The lineage of the Sivis is best known for its charity and sacrifices in the Indian traditions since time immemorial. Once, the Bodhisatta was born as Vessantara (Sanskrit: Vishvantara) in the dynasty of the Sivi in the kingdom of Jetuttara. King Sanjaya was his father; and Queen Phusati was his mother. He appeared to be a child prodigy because he spoke on the very day when he was born. Interestingly, on the same day a white elephant was also born. This elephant, who was given the name Pacchaya, was gifted with the supernatural power to make the rain fall.

Vessantara’s passion for charity was so intense that the earth trembled when he pledged to make a great gift at the young age of eight. At sixteen he married Maddi (Sanskrit: Madri). He had two children: Jali and Kanhajina.

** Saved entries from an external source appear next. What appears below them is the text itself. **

/-- Does a run of this colour use the entries of this space? -/
def runSpaceHas : RunSpace → Color → Bool
  | .white, .white => true
  | .black, .black => true
  | .shared, _ => true
  | .white, .black => false
  | .black, .white => false

/-- `RunLengthCodeEntry` (41_run_length_codes.md R140) without its bit length, which is that of the word. -/
structure RunEntry where
  space : RunSpace
  run : Nat
  terminating : Bool
  deriving DecidableEq, Repr

/-- The run-length table: the entry of each run word (41_run_length_codes.md R141 to R145), and none for an
instruction that is no run word. -/
def Instr.runEntry : Instr → Option RunEntry
  | .wt0 => some ⟨.white, 0, true⟩
  | .wt1 => some ⟨.white, 1, true⟩
  | .wt2 => some ⟨.white, 2, true⟩
  | .wt3 => some ⟨.white, 3, true⟩
  | .wt4 => some ⟨.white, 4, true⟩
  | .wt5 => some ⟨.white, 5, true⟩
  | .wt6 => some ⟨.white, 6, true⟩
  | .wt7 => some ⟨.white, 7, true⟩
  | .wt8 => some ⟨.white, 8, true⟩
  | .wt9 => some ⟨.white, 9, true⟩
  | .wt10 => some ⟨.white, 10, true⟩
  | .wt11 => some ⟨.white, 11, true⟩
  | .wt12 => some ⟨.white, 12, true⟩
  | .wt13 => some ⟨.white, 13, true⟩
  | .wt14 => some ⟨.white, 14, true⟩
  | .wt15 => some ⟨.white, 15, true⟩
  | .wt16 => some ⟨.white, 16, true⟩
  | .wt17 => some ⟨.white, 17, true⟩
  | .wt18 => some ⟨.white, 18, true⟩
  | .wt19 => some ⟨.white, 19, true⟩
  | .wt20 => some ⟨.white, 20, true⟩
  | .wt21 => some ⟨.white, 21, true⟩
  | .wt22 => some ⟨.white, 22, true⟩
  | .wt23 => some ⟨.white, 23, true⟩
  | .wt24 => some ⟨.white, 24, true⟩
  | .wt25 => some ⟨.white, 25, true⟩
  | .wt26 => some ⟨.white, 26, true⟩
  | .wt27 => some ⟨.white, 27, true⟩
  | .wt28 => some ⟨.white, 28, true⟩
  | .wt29 => some ⟨.white, 29, true⟩
  | .wt30 => some ⟨.white, 30, true⟩
  | .wt31 => some ⟨.white, 31, true⟩
  | .wt32 => some ⟨.white, 32, true⟩
  | .wt33 => some ⟨.white, 33, true⟩
  | .wt34 => some ⟨.white, 34, true⟩
  | .wt35 => some ⟨.white, 35, true⟩
  | .wt36 => some ⟨.white, 36, true⟩
  | .wt37 => some ⟨.white, 37, true⟩
  | .wt38 => some ⟨.white, 38, true⟩
  | .wt39 => some ⟨.white, 39, true⟩
  | .wt40 => some ⟨.white, 40, true⟩
  | .wt41 => some ⟨.white, 41, true⟩
  | .wt42 => some ⟨.white, 42, true⟩
  | .wt43 => some ⟨.white, 43, true⟩
  | .wt44 => some ⟨.white, 44, true⟩
  | .wt45 => some ⟨.white, 45, true⟩
  | .wt46 => some ⟨.white, 46, true⟩
  | .wt47 => some ⟨.white, 47, true⟩
  | .wt48 => some ⟨.white, 48, true⟩
  | .wt49 => some ⟨.white, 49, true⟩
  | .wt50 => some ⟨.white, 50, true⟩
  | .wt51 => some ⟨.white, 51, true⟩
  | .wt52 => some ⟨.white, 52, true⟩
  | .wt53 => some ⟨.white, 53, true⟩
  | .wt54 => some ⟨.white, 54, true⟩
  | .wt55 => some ⟨.white, 55, true⟩
  | .wt56 => some ⟨.white, 56, true⟩
  | .wt57 => some ⟨.white, 57, true⟩
  | .wt58 => some ⟨.white, 58, true⟩
  | .wt59 => some ⟨.white, 59, true⟩
  | .wt60 => some ⟨.white, 60, true⟩
  | .wt61 => some ⟨.white, 61, true⟩
  | .wt62 => some ⟨.white, 62, true⟩
  | .wt63 => some ⟨.white, 63, true⟩
  | .wm64 => some ⟨.white, 64, false⟩
  | .wm128 => some ⟨.white, 128, false⟩
  | .wm192 => some ⟨.white, 192, false⟩
  | .wm256 => some ⟨.white, 256, false⟩
  | .wm320 => some ⟨.white, 320, false⟩
  | .wm384 => some ⟨.white, 384, false⟩
  | .wm448 => some ⟨.white, 448, false⟩
  | .wm512 => some ⟨.white, 512, false⟩
  | .wm576 => some ⟨.white, 576, false⟩
  | .wm640 => some ⟨.white, 640, false⟩
  | .wm704 => some ⟨.white, 704, false⟩
  | .wm768 => some ⟨.white, 768, false⟩
  | .wm832 => some ⟨.white, 832, false⟩
  | .wm896 => some ⟨.white, 896, false⟩
  | .wm960 => some ⟨.white, 960, false⟩
  | .wm1024 => some ⟨.white, 1024, false⟩
  | .wm1088 => some ⟨.white, 1088, false⟩
  | .wm1152 => some ⟨.white, 1152, false⟩
  | .wm1216 => some ⟨.white, 1216, false⟩
  | .wm1280 => some ⟨.white, 1280, false⟩
  | .wm1344 => some ⟨.white, 1344, false⟩
  | .wm1408 => some ⟨.white, 1408, false⟩
  | .wm1472 => some ⟨.white, 1472, false⟩
  | .wm1536 => some ⟨.white, 1536, false⟩
  | .wm1600 => some ⟨.white, 1600, false⟩
  | .wm1664 => some ⟨.white, 1664, false⟩
  | .wm1728 => some ⟨.white, 1728, false⟩
  | .bt0 => some ⟨.black, 0, true⟩
  | .bt1 => some ⟨.black, 1, true⟩
  | .bt2 => some ⟨.black, 2, true⟩
  | .bt3 => some ⟨.black, 3, true⟩
  | .bt4 => some ⟨.black, 4, true⟩
  | .bt5 => some ⟨.black, 5, true⟩
  | .bt6 => some ⟨.black, 6, true⟩
  | .bt7 => some ⟨.black, 7, true⟩
  | .bt8 => some ⟨.black, 8, true⟩
  | .bt9 => some ⟨.black, 9, true⟩
  | .bt10 => some ⟨.black, 10, true⟩
  | .bt11 => some ⟨.black, 11, true⟩
  | .bt12 => some ⟨.black, 12, true⟩
  | .bt13 => some ⟨.black, 13, true⟩
  | .bt14 => some ⟨.black, 14, true⟩
  | .bt15 => some ⟨.black, 15, true⟩
  | .bt16 => some ⟨.black, 16, true⟩
  | .bt17 => some ⟨.black, 17, true⟩
  | .bt18 => some ⟨.black, 18, true⟩
  | .bt19 => some ⟨.black, 19, true⟩
  | .bt20 => some ⟨.black, 20, true⟩
  | .bt21 => some ⟨.black, 21, true⟩
  | .bt22 => some ⟨.black, 22, true⟩
  | .bt23 => some ⟨.black, 23, true⟩
  | .bt24 => some ⟨.black, 24, true⟩
  | .bt25 => some ⟨.black, 25, true⟩
  | .bt26 => some ⟨.black, 26, true⟩
  | .bt27 => some ⟨.black, 27, true⟩
  | .bt28 => some ⟨.black, 28, true⟩
  | .bt29 => some ⟨.black, 29, true⟩
  | .bt30 => some ⟨.black, 30, true⟩
  | .bt31 => some ⟨.black, 31, true⟩
  | .bt32 => some ⟨.black, 32, true⟩
  | .bt33 => some ⟨.black, 33, true⟩
  | .bt34 => some ⟨.black, 34, true⟩
  | .bt35 => some ⟨.black, 35, true⟩
  | .bt36 => some ⟨.black, 36, true⟩
  | .bt37 => some ⟨.black, 37, true⟩
  | .bt38 => some ⟨.black, 38, true⟩
  | .bt39 => some ⟨.black, 39, true⟩
  | .bt40 => some ⟨.black, 40, true⟩
  | .bt41 => some ⟨.black, 41, true⟩
  | .bt42 => some ⟨.black, 42, true⟩
  | .bt43 => some ⟨.black, 43, true⟩
  | .bt44 => some ⟨.black, 44, true⟩
  | .bt45 => some ⟨.black, 45, true⟩
  | .bt46 => some ⟨.black, 46, true⟩
  | .bt47 => some ⟨.black, 47, true⟩
  | .bt48 => some ⟨.black, 48, true⟩
  | .bt49 => some ⟨.black, 49, true⟩
  | .bt50 => some ⟨.black, 50, true⟩
  | .bt51 => some ⟨.black, 51, true⟩
  | .bt52 => some ⟨.black, 52, true⟩
  | .bt53 => some ⟨.black, 53, true⟩
  | .bt54 => some ⟨.black, 54, true⟩
  | .bt55 => some ⟨.black, 55, true⟩
  | .bt56 => some ⟨.black, 56, true⟩
  | .bt57 => some ⟨.black, 57, true⟩
  | .bt58 => some ⟨.black, 58, true⟩
  | .bt59 => some ⟨.black, 59, true⟩
  | .bt60 => some ⟨.black, 60, true⟩
  | .bt61 => some ⟨.black, 61, true⟩
  | .bt62 => some ⟨.black, 62, true⟩
  | .bt63 => some ⟨.black, 63, true⟩
  | .bm64 => some ⟨.black, 64, false⟩
  | .bm128 => some ⟨.black, 128, false⟩
  | .bm192 => some ⟨.black, 192, false⟩
  | .bm256 => some ⟨.black, 256, false⟩
  | .bm320 => some ⟨.black, 320, false⟩
  | .bm384 => some ⟨.black, 384, false⟩
  | .bm448 => some ⟨.black, 448, false⟩
  | .bm512 => some ⟨.black, 512, false⟩
  | .bm576 => some ⟨.black, 576, false⟩
  | .bm640 => some ⟨.black, 640, false⟩
  | .bm704 => some ⟨.black, 704, false⟩
  | .bm768 => some ⟨.black, 768, false⟩
  | .bm832 => some ⟨.black, 832, false⟩
  | .bm896 => some ⟨.black, 896, false⟩
  | .bm960 => some ⟨.black, 960, false⟩
  | .bm1024 => some ⟨.black, 1024, false⟩
  | .bm1088 => some ⟨.black, 1088, false⟩
  | .bm1152 => some ⟨.black, 1152, false⟩
  | .bm1216 => some ⟨.black, 1216, false⟩
  | .bm1280 => some ⟨.black, 1280, false⟩
  | .bm1344 => some ⟨.black, 1344, false⟩
  | .bm1408 => some ⟨.black, 1408, false⟩
  | .bm1472 => some ⟨.black, 1472, false⟩
  | .bm1536 => some ⟨.black, 1536, false⟩
  | .bm1600 => some ⟨.black, 1600, false⟩
  | .bm1664 => some ⟨.black, 1664, false⟩
  | .bm1728 => some ⟨.black, 1728, false⟩
  | .xm1792 => some ⟨.shared, 1792, false⟩
  | .xm1856 => some ⟨.shared, 1856, false⟩
  | .xm1920 => some ⟨.shared, 1920, false⟩
  | .xm1984 => some ⟨.shared, 1984, false⟩
  | .xm2048 => some ⟨.shared, 2048, false⟩
  | .xm2112 => some ⟨.shared, 2112, false⟩
  | .xm2176 => some ⟨.shared, 2176, false⟩
  | .xm2240 => some ⟨.shared, 2240, false⟩
  | .xm2304 => some ⟨.shared, 2304, false⟩
  | .xm2368 => some ⟨.shared, 2368, false⟩
  | .xm2432 => some ⟨.shared, 2432, false⟩
  | .xm2496 => some ⟨.shared, 2496, false⟩
  | .xm2560 => some ⟨.shared, 2560, false⟩
  | _ => none

/-- `WT0` .. `WT63` in run order (41_run_length_codes.md R141). -/
def whiteTerminating : List Instr :=
  [.wt0, .wt1, .wt2, .wt3, .wt4, .wt5, .wt6, .wt7, .wt8, .wt9, .wt10, .wt11, .wt12, .wt13, .wt14, .wt15] ++
  [.wt16, .wt17, .wt18, .wt19, .wt20, .wt21, .wt22, .wt23, .wt24, .wt25, .wt26, .wt27, .wt28, .wt29, .wt30, .wt31] ++
  [.wt32, .wt33, .wt34, .wt35, .wt36, .wt37, .wt38, .wt39, .wt40, .wt41, .wt42, .wt43, .wt44, .wt45, .wt46, .wt47] ++
  [.wt48, .wt49, .wt50, .wt51, .wt52, .wt53, .wt54, .wt55, .wt56, .wt57, .wt58, .wt59, .wt60, .wt61, .wt62, .wt63]

/-- `WM64` .. `WM1728` in steps of 64 (R142). -/
def whiteMakeup : List Instr :=
  [.wm64, .wm128, .wm192, .wm256, .wm320, .wm384, .wm448, .wm512, .wm576, .wm640, .wm704, .wm768, .wm832, .wm896, .wm960, .wm1024] ++
  [.wm1088, .wm1152, .wm1216, .wm1280, .wm1344, .wm1408, .wm1472, .wm1536, .wm1600, .wm1664, .wm1728]

/-- `BT0` .. `BT63` in run order (R143). -/
def blackTerminating : List Instr :=
  [.bt0, .bt1, .bt2, .bt3, .bt4, .bt5, .bt6, .bt7, .bt8, .bt9, .bt10, .bt11, .bt12, .bt13, .bt14, .bt15] ++
  [.bt16, .bt17, .bt18, .bt19, .bt20, .bt21, .bt22, .bt23, .bt24, .bt25, .bt26, .bt27, .bt28, .bt29, .bt30, .bt31] ++
  [.bt32, .bt33, .bt34, .bt35, .bt36, .bt37, .bt38, .bt39, .bt40, .bt41, .bt42, .bt43, .bt44, .bt45, .bt46, .bt47] ++
  [.bt48, .bt49, .bt50, .bt51, .bt52, .bt53, .bt54, .bt55, .bt56, .bt57, .bt58, .bt59, .bt60, .bt61, .bt62, .bt63]

/-- `BM64` .. `BM1728` in steps of 64 (R144). -/
def blackMakeup : List Instr :=
  [.bm64, .bm128, .bm192, .bm256, .bm320, .bm384, .bm448, .bm512, .bm576, .bm640, .bm704, .bm768, .bm832, .bm896, .bm960, .bm1024] ++
  [.bm1088, .bm1152, .bm1216, .bm1280, .bm1344, .bm1408, .bm1472, .bm1536, .bm1600, .bm1664, .bm1728]

/-- `XM1792` .. `XM2560` in steps of 64 (R145). -/
def extendedMakeup : List Instr :=
  [.xm1792, .xm1856, .xm1920, .xm1984, .xm2048, .xm2112, .xm2176, .xm2240, .xm2304, .xm2368, .xm2432, .xm2496, .xm2560]

/-- The terminating words of a colour, in run order. -/
def terminatingWords : Color → List Instr
  | .white => whiteTerminating
  | .black => blackTerminating

/-- The makeup words a run of a colour may use, in steps of 64 from 64 (45_fax_encoder.md R282). -/
def makeupWords : Color → List Instr
  | .white => whiteMakeup ++ extendedMakeup
  | .black => blackMakeup ++ extendedMakeup

/-- `WhiteSpace` and `BlackSpace` of 41_run_length_codes.md R150. -/
def runWords (c : Color) : List Instr := terminatingWords c ++ makeupWords c

/-- The mode words with no operand (43_line_decoder_2d.md R203). -/
def modeWords : List Instr := [.p, .h, .vl3, .vl2, .vl1, .v0, .vr1, .vr2, .vr3]

/-! ## The decoder -/

/-- Why no instruction is read. -/
inductive DecodeError where
  /-- No word of the run space is a prefix of the look-ahead and it is no EOL: the INVALID entry
  (41_run_length_codes.md R148, R152). -/
  | noRunWord
  /-- No EOL where a Group 3 line starts (44_image_decode.md R243). -/
  | noEol
  /-- No end of block where the encoder's output ends (45_fax_encoder.md R284). -/
  | noEndOfBlock
  deriving DecidableEq, Repr

/-- What the decoder reads: an instruction, or a rejection by name. -/
inductive Decoded where
  | word (i : Instr)
  | reject (e : DecodeError)
  deriving DecidableEq, Repr

/-- Is the word of `i` a prefix of the look-ahead? -/
def startsWith (la : List Bool) (i : Instr) : Bool := (encode 9 i).isPrefixOf la

/-- The look-ahead of the cursor: the bits read past the end are zeros (40_bit_cursor.md R122), and 13 bits always
suffice (30_encoding.md R93). -/
def padded (bits : List Bool) : List Bool := bits ++ List.replicate 13 false

/-- The number of zero bits before the first 1 bit, or all of them. -/
def leadingZeros : List Bool → Nat
  | [] => 0
  | true :: _ => 0
  | false :: r => leadingZeros r + 1

/-- One run word: EOL first, then the unique prefix match (41_run_length_codes.md R150). -/
def decodeRun (c : Color) (la : List Bool) : Decoded :=
  if startsWith la (.eol 0) then .word (.eol 0)
  else match (runWords c).find? (startsWith la) with
    | some i => .word i
    | none => .reject .noRunWord

/-- The three selector bits after the extension prefix (43_line_decoder_2d.md R216). -/
def extSelector (la : List Bool) : BitVec 3 := BitVec.ofNat 3 (bitsVal ((la.drop 7).take 3))

/-- One mode word: EOL first, then the prefix match, then the extension word, which Group 3 refuses whatever its
selector (43_line_decoder_2d.md R204, R216 to R219; 60_exceptions.md R362). What is left starts `0000000`. -/
def decodeMode (g4 : Bool) (la : List Bool) : Instr :=
  if startsWith la (.eol 0) then .eol 0
  else match modeWords.find? (startsWith la) with
    | some i => i
    | none =>
      if (bitsOf 7 0b0000001).isPrefixOf la then
        if !g4 then .extG3 (extSelector la)
        else if extSelector la = 7#3 then .extU
        else .extRes (extSelector la)
      else .modeInvalid (la.getD 7 false)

At that time there was a great draught in Kalinga. So, eight Brahmins from Kalinga came to Vessantara to beg for his white elephant to make the rain fall in their country. Vessantara acceded to their request and donated the elephant. When the people of Jetuttara heard of this news they were terribly disturbed. Agitatingly, they went to the king and asked him to punish the prince by banishing him to the forest of Vankagiri. The will of the people eventually prevailed and Vessantara had to go on exile much to the unwillingness of the king. Before setting out he obtained the king’s consent to hold an alms-giving ceremony called the “Gifts of Seven Hundreds (Sattasataka). On the occasion he gave away seven hundred pieces of seven hundred kinds of things to the needy people.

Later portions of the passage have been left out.